Chemical Reaction types

The common kinds of reactions include:

• Isomerisation, in which a chemical compound undergoes a structural rearrangement without any change in its net atomic composition; see stereoisomerism
• Direct combination or synthesis, in which 2 or more chemical elements or compounds unite to form a more complex product:

N₂ + 3 H₂ → 2 NH₃

• Chemical decomposition or analysis, in which a compound is decomposed into smaller compounds or elements:

2 H₂O → 2 H₂ + O₂

• Single displacement or substitution, characterized by an element being displaced out of a compound by a more reactive element:

2 Na(s) + 2 HCl(aq) → 2 NaCl(aq) + H₂(g)

• Metathesis or Double displacement reaction, in which two compounds exchange ions or bonds to form different compounds:

NaCl(aq) + AgNO₃(aq) → NaNO₃(aq) + AgCl(s)

• Acid-base reactions, broadly characterized as reactions between an acid and a base, can have different definitions depending on the acid-base concept employed. Some of the most common are:
  • Arrhenius definition: Acids dissociate in water releasing H₃O⁺ ions; bases dissociate in water releasing OH^- ions.
  • Brønsted-Lowry definition: Acids are proton (H⁺) donors; bases are proton acceptors.
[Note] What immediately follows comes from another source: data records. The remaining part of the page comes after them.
-- ==== Sys2Proof/Machine/State.lean ====
section
/-! DEFINITION. Everything the spec gives the machine (R10: registers, sequencer, error code, scratch memory, and the
external memory it shares with the host), and what the model adds to make one deterministic step of it: the
parameters, the host's events still to come, what reads have returned, and the count of free values. -/

namespace Sys2Proof.Machine

/-- The sequencer register `STATE` (R17). -/
inductive SeqState where
  /-- No command has been taken since reset. -/
  | idle
  /-- A command has passed its checks and is being carried out. -/
  | busy
  /-- The last command finished and all its writes are in memory. -/
  | done
  /-- A command was refused; `ERRCODE` says why. Left by reset only. -/
  | fault
  deriving DecidableEq, Repr

/-- `ERRCODE` (R15, R120): one of the five errors of the engine, or none. -/
inductive ErrCode where
  /-- Code 0: no error since reset. -/
  | none
  /-- Code 1, `ERR_ILLEGAL_CMD` (R121). -/
  | illegalCmd
  /-- Code 2, `ERR_PRECOND` (R122). -/
  | precond
  /-- Code 3, `ERR_RANGE` (R123). -/
  | range
  /-- Code 4, `ERR_ALIAS` (R124). -/
  | aliased
  /-- Code 5, `ERR_OOM` (R125). -/
  | oom
  deriving DecidableEq, Repr

/-- The eight registers of the port, in index order (R51). -/
inductive Reg where
  | ctx | n | m | g | inp | cmd | status | err
  deriving DecidableEq, Repr

/-- One transaction of the register port: the triple of R50. -/
structure Transaction where
  /-- `true` is a write, `false` a read. -/
  we : Bool
  /-- The register index, `0 .. 7` (R51). -/
  idx : BitVec 3
  /-- The value to write; ignored on a read. -/
  wdata : Word
  deriving DecidableEq, Repr

/-- One event of a run (R161): what the host, the platform and the engine may do next. The list of events a state
holds is one interleaving of them. -/
inductive Event where
  /-- The host issues a transaction on the register port (R50). -/
  | port (t : Transaction)
  /-- The host (or another agent that shares `Mem`) stores a byte (R7, R57). -/
  | memWrite (a : Word) (v : Byte)
  /-- The host (or another agent that shares `Mem`) loads a byte (R7). -/
  | memRead (a : Word)
  /-- The engine gets its turn: COMPLETE, where it is enabled (R61). -/
  | engine
  /-- The host polls `STATUS` until it reads `DONE` or `FAULT` (R57); `spins` is how many of its reads find `BUSY`
  before the engine completes (R158: any finite number). -/
  | poll (spins : Nat)
  /-- The platform asserts reset (R150). -/
  | reset
  deriving DecidableEq, Repr

/-- What a read returned: the observable of a run (R161). -/
inductive Response where
  /-- `rdata` of a register read (R16, R50). -/
  | reg (r : Reg) (v : Word)
  /-- The byte a load by the host returned (R30). -/
  | byte (a : Word) (v : Byte)
  deriving DecidableEq, Repr

/-- The four operand registers (R11) as a command found them: what the footprints of that command are computed from. -/
structure Operands where
  /-- `N`. -/
  n : Word
  /-- `M`. -/
  m : Word
  /-- `G`. -/
  g : Word
  /-- `INP`. -/
  inp : Word
  deriving DecidableEq, Repr

/-- The whole machine: the tuple of R10, the external memory of R21, and the model's own fields. -/
structure State where
  /-- `CTX`, `x[0]` (R12). -/
  ctx : Word
  /-- `N`, `x[1]`: rows (R11). -/
  n : Word
  /-- `M`, `x[2]`: columns, and the row stride of every buffer (R11). -/
  m : Word
  /-- `G`, `x[3]`: output base address (R11). -/
  g : Word
  /-- `INP`, `x[4]`: input base address (R11). -/
  inp : Word
  /-- `CMD`, `x[5]`: last command word taken (R13). -/
  cmd : Word
  /-- `STATE` (R17), read through `STATUS`, `x[6]` (R14). -/
  seq : SeqState
  /-- `ERRCODE`, read through `ERR`, `x[7]` (R15). -/
  err : ErrCode
  /-- `Scr` (R20): the scratch bytes that hold a value, by rising index; a byte not listed is `UNDEF`. -/
  scr : List Host.Cell
  /-- `Mem` (R21, R30): by rising address; a byte not listed reads as `unlistedByte`. -/
  mem : List Host.Cell
  /-- The MODEL's own: `SCRATCH_CAP` and `FUSED_FP` (R5, R10). No step changes them. -/
  params : Params
  /-- The MODEL's own: the events still to come, the next one first (R161). -/
  events : List Event
  /-- The MODEL's own: what the reads so far have returned, oldest first (R161). -/
  out : List Response
  /-- The MODEL's own: the host has touched a footprint of the running command (R153, U4). -/
  tainted : Bool
  /-- The MODEL's own: the operands of the commands that have completed since a read of `STATUS` last returned `DONE`,
  oldest first. For these R153 still asks the host to keep its hands off. notes/assumptions/16.md. -/
  unseen : List Operands
  /-- The MODEL's own: how many free bytes have been drawn (U4, U7). -/
  drawn : Nat
  deriving DecidableEq, Repr

/-- Why the machine stops. No fault is an error of the engine (those are next states, R127); each one stands for an
access the spec proves cannot happen, and each is SAFE: the model stops where the spec describes no run. -/
inductive Fault where
  /-- An access to an address at or above `2^32`, which does not exist (R30). Raised by `memRead` and `memWrite`;
  unreachable by R123. Safe. -/
  | addressOutOfRange (a : Nat)
  /-- A scratch access at or above `SCRATCH_CAP` (R42). Raised by `scrRead` and `scrWrite`; unreachable by R125. Safe. -/
  | scratchOutOfRange (k : Nat)
  /-- A read of an `UNDEF` scratch byte: "the model should fault, not pick a value" (R20, U9). Raised by `scrRead`;
  unreachable by R107. Safe. -/
  | scratchUndef (k : Nat)
  /-- COMPLETE with a `CMD[7:0]` that is no command. Raised by `completeStep`; unreachable, since `Exec` is applied to
  a legal `op` only (R62). Safe. -/
  | busyWithoutCommand (op : Byte)
  deriving DecidableEq, Repr

/-- Why a step has no meaning. -/
inductive Refusal where
  /-- The instruction has no meaning in this model. Raised by no arm of `exec` and by no meaning. Safe. -/
  | notModelled (mnemonic : String)
  deriving DecidableEq, Repr

/-- The machine right after reset (R24, R150), with nothing in memory that reads otherwise than an unlisted byte, and
no event to come. -/
def State.reset : State where
  ctx := 0#32
  n := 0#32
  m := 0#32
  g := 0#32
  inp := 0#32
  cmd := 0#32
  seq := .idle
  err := .none
  scr := []
  mem := []
  params := { scratchCap := Config.scratchCap, fusedFp := Config.fusedFp }
  events := []
  out := []
  tainted := false
  unseen := []
  drawn := 0

end Sys2Proof.Machine
end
Includes the Arrhenius definition.
  • Lewis definition: Acids are electron-pair acceptors; bases are electron-pair donors. Includes the Brønsted-Lowry definition.
• Redox reactions, in which changes in oxidation numbers of atoms in involved species occur. Those reactions can often be interpreted as transferences of electrons between different molecular sites or species. An example of a redox reaction is:

2 S₂O₃²⁻(aq) + I₂(aq) → S₄O₆²⁻(aq) + 2 I⁻(aq)

In which I₂ is reduced to I^- and S₂O₃^2- (thiosulfate anion) is oxidized to S₄O₆^2-.
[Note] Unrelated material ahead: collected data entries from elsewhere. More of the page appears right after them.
-- ==== Sys2Proof/Machine/Fused.lean ====
section
/-! DEFINITION. The fused command, `blur_fused` (41_fused.md). -/

namespace Sys2Proof.Machine

/-- One position of the fused loop (R90): five row sums, and the sample function stored. -/
def fusedPosition (i j : Nat) (s : State) : Except Fault State :=
  (rowSum i j s).bind fun s0 => (rowSum (i + 1) j s).bind fun s1 => (rowSum (i + 2) j s).bind fun s2 =>
    (rowSum (i + 3) j s).bind fun s3 => (rowSum (i + 4) j s).bind fun s4 =>
      storeG i j (fusedPx s.params.fusedFp s0 s1 s2 s3 s4) s

/-- `Fused` (R90): every position of the valid region. It uses no scratch memory. -/
def fusedEffect (s : State) : Except Fault State := forValid fusedPosition s

/-- `blur_fused`, `OP = 0x01` (R90): START checks and enters `BUSY` or `FAULT`; COMPLETE writes the valid region. -/
def execBlurFused (s : State) : Host.Outcome State Fault Refusal := commandStep .blurFused fusedEffect s

end Sys2Proof.Machine
end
• Combustion, a kind of redox reaction in which any combustible substance combines with an oxidizing element, usually oxygen, to generate heat and form oxidized products. The term combustion is usually used for only large-scale oxidation of whole molecules, i.e. a controlled oxidation of a single functional group is not combustion.
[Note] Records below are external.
/-- Settles O21, from what `producer_eq` says the loop has filled. -/
theorem producerFillsTheScratchRows : Obligations.ProducerFillsTheScratchRows := by
  unfold Obligations.ProducerFillsTheScratchRows
  intro s hcap hin
  obtain ⟨scr, hproducer, hscr⟩ := producer_eq hcap hin
  exact ⟨scr, hproducer, fun r c hr hc => hscr.stored r c hc hr,
    fun _ _ _ hc hlast => hscr.undef_of_last_columns hc hlast, fun _ hk => hscr.undef_of_beyond hk⟩

/-! ## The staged sample (R108) -/

/-- The two floors lose at most `8/5`: the five row remainders come to at most 20, and the remainder of the column sum,
at most 4, counts five times. -/
theorem stagedPx_bounds (s0 s1 s2 s3 s4 : Nat) :
    25 * stagedPx s0 s1 s2 s3 s4 ≤ s0 + s1 + s2 + s3 + s4 ∧
      s0 + s1 + s2 + s3 + s4 ≤ 25 * stagedPx s0 s1 s2 s3 s4 + 40 := by
  unfold stagedPx
  omega

/-- The staged sample reaches the mean only where no row loses anything. -/
theorem multiples_of_five_of_stagedPx_eq_mean {s0 s1 s2 s3 s4 : Nat}
    (h : s0 + s1 + s2 + s3 + s4 = 25 * stagedPx s0 s1 s2 s3 s4) :
    s0 % 5 = 0 ∧ s1 % 5 = 0 ∧ s2 % 5 = 0 ∧ s3 % 5 = 0 ∧ s4 % 5 = 0 := by
  unfold stagedPx at h
  omega

section
variable (fmt : FpFormat) {s0 s1 s2 s3 s4 : Nat} (h0 : s0 ≤ 1275) (h1 : s1 ≤ 1275) (h2 : s2 ≤ 1275) (h3 : s3 ≤ 1275)
  (h4 : s4 ≤ 1275)
include h0 h1 h2 h3 h4

/-- On multiples of five both samples are the truncated mean of the five row means (R93 (c)). -/
theorem fusedPx_eq_stagedPx_of_multiples_of_five
    (hm : s0 % 5 = 0 ∧ s1 % 5 = 0 ∧ s2 % 5 = 0 ∧ s3 % 5 = 0 ∧ s4 % 5 = 0) :
    (fusedPx fmt s0 s1 s2 s3 s4).toNat = stagedPx s0 s1 s2 s3 s4 := by
  obtain ⟨hm0, hm1, hm2, hm3, hm4⟩ := hm
  have hexact := (fusedSampleIsExactOnMultiplesOfFive fmt (s0 / 5) (s1 / 5) (s2 / 5) (s3 / 5) (s4 / 5) (by omega)
    (by omega) (by omega) (by omega) (by omega)).2
  rwa [Nat.mul_div_cancel' (Nat.dvd_of_mod_eq_zero hm0), Nat.mul_div_cancel' (Nat.dvd_of_mod_eq_zero hm1),
    Nat.mul_div_cancel' (Nat.dvd_of_mod_eq_zero hm2), Nat.mul_div_cancel' (Nat.dvd_of_mod_eq_zero hm3),
    Nat.mul_div_cancel' (Nat.dvd_of_mod_eq_zero hm4)] at hexact

/-- The fused sample could be below the staged one only where it deviates from a mean that the staged one reaches, and
there it does not deviate. -/
theorem fusedPx_eq_stagedPx_or_succ :
    (fusedPx fmt s0 s1 s2 s3 s4).toNat = stagedPx s0 s1 s2 s3 s4 ∨
      (fusedPx fmt s0 s1 s2 s3 s4).toNat = stagedPx s0 s1 s2 s3 s4 + 1 := by
  obtain ⟨hfrac, hint⟩ := fusedSampleIsMeanOrOneLess fmt s0 s1 s2 s3 s4 h0 h1 h2 h3 h4
  obtain ⟨hle, hge⟩ := stagedPx_bounds s0 s1 s2 s3 s4
  by_cases hreached : s0 + s1 + s2 + s3 + s4 = 25 * stagedPx s0 s1 s2 s3 s4
  · exact .inl (fusedPx_eq_stagedPx_of_multiples_of_five fmt h0 h1 h2 h3 h4
      (multiples_of_five_of_stagedPx_eq_mean hreached))
  · rcases eq_or_ne ((s0 + s1 + s2 + s3 + s4) % 25) 0 with hz | hnz
    · have := hint hz
      omega
    · have := hfrac hnz
      omega

end

/-- Settles O48. Neither of the rule's two examples has a total divisible by 25, so that R93 (a) gives its fused sample. -/
theorem stagedAgainstFused : Obligations.StagedAgainstFused := by
  unfold Obligations.StagedAgainstFused
  intro fmt
  have fused_of_frac := fun s (hs : s ≤ 1275) t (ht : t ≤ 1275) =>
    (fusedSampleIsMeanOrOneLess fmt s s s s t hs hs hs hs ht).1
  refine ⟨fun s0 s1 s2 s3 s4 h0 h1 h2 h3 h4 => ⟨?_, ?_, fusedPx_eq_stagedPx_or_succ fmt h0 h1 h2 h3 h4,
      fun hm0 hm1 hm2 hm3 hm4 =>
        fusedPx_eq_stagedPx_of_multiples_of_five fmt h0 h1 h2 h3 h4 ⟨hm0, hm1, hm2, hm3, hm4⟩⟩,
    fused_of_frac 19 (by decide) 19 (by decide) (by decide), rfl,
    fused_of_frac 24 (by decide) 255 (by decide) (by decide), rfl⟩
  · have hge : (s0 + s1 + s2 + s3 + s4 : ℚ) ≤ 25 * stagedPx s0 s1 s2 s3 s4 + 40 := by
      exact_mod_cast (stagedPx_bounds s0 s1 s2 s3 s4).2
    linarith
  · have hle : (25 * stagedPx s0 s1 s2 s3 s4 : ℚ) ≤ s0 + s1 + s2 + s3 + s4 := by
      exact_mod_cast (stagedPx_bounds s0 s1 s2 s3 s4).1
    linarith

end Sys2Proof.Machine
end

section
/-! PROOFS. The two declared-only variants, which are the staged command under other words (R115, R116, R117): one
argument over every command but `blur_fused`, used once for each of them. -/

namespace Sys2Proof.Machine

/-! ## The checks of START -/

/-- `FirstError` looks at a word only for whether it is legal and whether it needs scratch memory (R121, R125). -/
theorem firstError_eq_of_legal {v w : Word} (hv : ¬ illegal v) (hw : ¬ illegal w) (h : stagedOp v ↔ stagedOp w)
    (s : State) : s.firstError v = s.firstError w := by
  have hoom : oomViolated s.params.scratchCap v s.rows s.cols ↔ oomViolated s.params.scratchCap w s.rows s.cols :=
    and_congr_left' h
  simp only [State.firstError, firstError, hv, hw, hoom]

/-- START of two words with the same first error differs in what `CMD` holds after it, and in nothing else (R60). -/
theorem start_eq_of_firstError_eq {v w : Word} {s : State} (h : s.firstError w = s.firstError v) :
    start w s = { start v s with cmd := w } := by
  by_cases hpasses : s.firstError v = .none
  · rw [start_of_firstError_eq_none hpasses, start_of_firstError_eq_none (h.trans hpasses)]
  · rw [start_of_firstError_ne_none hpasses, start_of_firstError_ne_none (h ▸ hpasses), h]

/-! ## The staged commands -/

/-- The next step of a command in `BUSY` is COMPLETE (R61). -/
theorem exec_of_busy {s : State} (hb : s.seq = .busy) (i : Instr) : exec i s = complete (effectOf i) s := by
  simp [exec_eq, commandStep, hb]

section
variable {i : Instr} (hi : i ≠ .blurFused)
include hi

/-- A staged command has the conditions of `blur_staged`, in its priority, `ERR_OOM` included (R115, R116, R125). -/
theorem firstError_encode_eq_blurStaged (s : State) : s.firstError (encode i) = s.firstError (encode .blurStaged) :=
  firstError_eq_of_legal (not_illegal_encode i) (not_illegal_encode .blurStaged)
    (iff_of_true ((stagedOp_encode i).2 hi) ((stagedOp_encode .blurStaged).2 nofun)) s

/-- START of a staged command ends as that of `blur_staged`; `CMD` reads back the word written. -/
theorem starts_as_blurStaged {s : State} (ho : openState s) :
    ∃ t, exec .blurStaged s = .next t ∧ exec i s = .next { t with cmd := encode i } := by
  refine ⟨_, exec_of_open ho _, ?_⟩
  rw [exec_of_open ho, start_eq_of_firstError_eq (firstError_encode_eq_blurStaged hi s)]

theorem effectOf_eq_stagedEffect : effectOf i = stagedEffect := by
  cases i with
  | blurFused => exact absurd rfl hi
  | blurStaged | computeAtStoreAt | computeAtStoreRoot => rfl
C₁₀H₈+ 12 O₂ → 10 CO₂ + 4 H₂O

CH₂S + 6 F₂ → CF₄ + 2 HF + SF₆

• Disproportionation with one reactant forming two distinct products varying in oxidation state.

2 Sn²⁺ → Sn + Sn⁴⁺

Organic reactions encompass a wide assortment of reactions involving compounds which have carbon as the main element in their molecular structure. The reactions in which an organic compound may take part are largely defined by its functional groups.